If the NUT is anything to go by, this is beyond the capabilities of state schools. They seem unable to grasp the concept that although having staggered term times within a community is not a good idea, doing the same thing across the country is.

Mind you , the whole idea of long summer holidays is an anachronism and dates from the time when everyone was at home to help with the harvest, i.e. from before the industrial revolution.

Kj said...

B: funny thing, we have even more remnants of that, an autumn week holiday with the common name "potato holiday", because it was when everyone used to slave out their kids for potato pickin´.

Derek said...

Scotland has that too. Although the last time potatoes were picked by hand would have been during the 1980s

The Stigler said...

There's lots of ways to save money on holidays with kids. We've got up on a June saturday morning, realised it's nice out and booked a hotel for the night and had a weekend down at the seaside.

I've looked at doing Provence for a week at half-term, which is like British summer weather and it's less than £100 for the crossing, a few hundred for tolls and petrol and then £500 to rent a caravan.

Bayard said...

Can anyone think of a good reason why shortening the summer holiday by three weeks, making the half terms two weeks instead of one and staggering the half-term and term times wouldn't benefit everyone, including the holiday industry?

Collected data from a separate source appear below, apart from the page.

-- ==== Sys2Proof/Machine/Flags.lean ====
section
/-! DEFINITION. The flag register (R16) and every result and flag computation of 43_alu_8bit.md (R121 to R124, R129). -/

namespace Sys2Proof.Machine

/-! ## The flag bits -/

/-- F with the four flags given: bit 7 Z, bit 6 N, bit 5 Hf, bit 4 Cy, bits 3 to 0 zero (R16). -/
def flagsByte (z n hf cy : Bool) : Byte :=
  BitVec.ofBool z ++ BitVec.ofBool n ++ BitVec.ofBool hf ++ BitVec.ofBool cy ++ 0#4

/-- `Z`, bit 7 of F. -/
def State.flagZ (s : State) : Bool := s.f.getLsbD 7

/-- `N`, bit 6 of F. -/
def State.flagN (s : State) : Bool := s.f.getLsbD 6

/-- `Hf`, bit 5 of F. -/
def State.flagH (s : State) : Bool := s.f.getLsbD 5

/-- `Cy`, bit 4 of F. -/
def State.flagC (s : State) : Bool := s.f.getLsbD 4

/-- Write the four flags; a flag an instruction keeps is given its old value. -/
def State.setFlags (s : State) (z n hf cy : Bool) : State := s.setReg .f (flagsByte z n hf cy)

/-! ## Results and flags -/

/-- An 8-bit result with the four flags. -/
structure AluResult where
  res : Byte
  z : Bool
  n : Bool
  hf : Bool
  cy : Bool
deriving DecidableEq, Repr

/-- `Add8(a, v, cin)` (R121). -/
def add8 (a v : Byte) (cin : Bool) : AluResult :=
  let t := a.toNat + v.toNat + cin.toNat
  let res := BitVec.ofNat 8 t
  { res := res
    z := res == 0
    n := false
    hf := decide (a.toNat % 16 + v.toNat % 16 + cin.toNat ≥ 16)
    cy := decide (t ≥ 256) }

/-- `Sub8(a, v, cin)` (R122). -/
def sub8 (a v : Byte) (cin : Bool) : AluResult :=
  let t : Int := (a.toNat : Int) - (v.toNat : Int) - (cin.toNat : Int)
  let res := BitVec.ofInt 8 t
  { res := res
    z := res == 0
    n := true
    hf := decide (((a.toNat % 16 : Nat) : Int) - ((v.toNat % 16 : Nat) : Int) - (cin.toNat : Int) < 0)
    cy := decide (t < 0) }

/-- The logic operations' flags (R123): `hf` is set by AND only. -/
def logic8 (res : Byte) (hf : Bool) : AluResult :=
  { res := res, z := res == 0, n := false, hf := hf, cy := false }

/-- `Inc8(v)` (R124); Cy is kept. -/
def inc8 (v : Byte) (cy : Bool) : AluResult :=
  let res := v + 1
  { res := res, z := res == 0, n := false, hf := res.toNat % 16 == 0, cy := cy }

/-- `Dec8(v)` (R124); Cy is kept. -/
def dec8 (v : Byte) (cy : Bool) : AluResult :=
  let res := v - 1
  { res := res, z := res == 0, n := true, hf := res.toNat % 16 == 15, cy := cy }

/-- `Daa` (R129): both tests of the addition branch use A from before the adjustment; N is kept. -/
def daa8 (a : Byte) (n hf cy : Bool) : AluResult :=
  let high := cy || (!n && decide (a.toNat > 0x99))
  let low := hf || (!n && decide (a.toNat % 16 > 9))
  let adj : Byte := (if high then 0x60 else 0x00) ||| (if low then 0x06 else 0x00)
  let res := if n then a - adj else a + adj
  { res := res, z := res == 0, n := n, hf := false, cy := high }

/-- The result and the flags of an accumulator operation on A, its operand and the old Cy (R121 to R123). -/
def aluResult (op : AluOp) (a v : Byte) (cy : Bool) : AluResult :=
  match op with
  | .add => add8 a v false
  | .adc => add8 a v cy
  | .sub => sub8 a v false
  | .sbc => sub8 a v cy
  | .and => logic8 (a &&& v) true
  | .xor => logic8 (a ^^^ v) false
  | .or => logic8 (a ||| v) false
  | .cp => sub8 a v false

/-- Whether an accumulator operation writes A: all but `CP` (R154). -/
def aluWritesA (op : AluOp) : Bool :=
  match op with
  | .add => true
  | .adc => true
  | .sub => true
  | .sbc => true
  | .and => true
  | .xor => true
  | .or => true
  | .cp => false

/-- Write the four flags of a result. -/
def State.setFlagsOf (s : State) (r : AluResult) : State := s.setFlags r.z r.n r.hf r.cy

end Sys2Proof.Machine
end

View from the Solent said...

I'm surprised that The Mash hasn't reported a facebook rant about rail fares during morning rush hour being more expensive than those later in the day.

The Stigler said...


Nope, I'd much rather have two weeks off in say, end of May/early June and holiday in the South of France/northern Italy rather than mid-France. It might cost me a bit more in petrol or tolls, but I'd save around £1200 on the accomodation.

What's always pissed me off is how hot they get about even taking the last day off, when kids do nothing of any educational value on that day.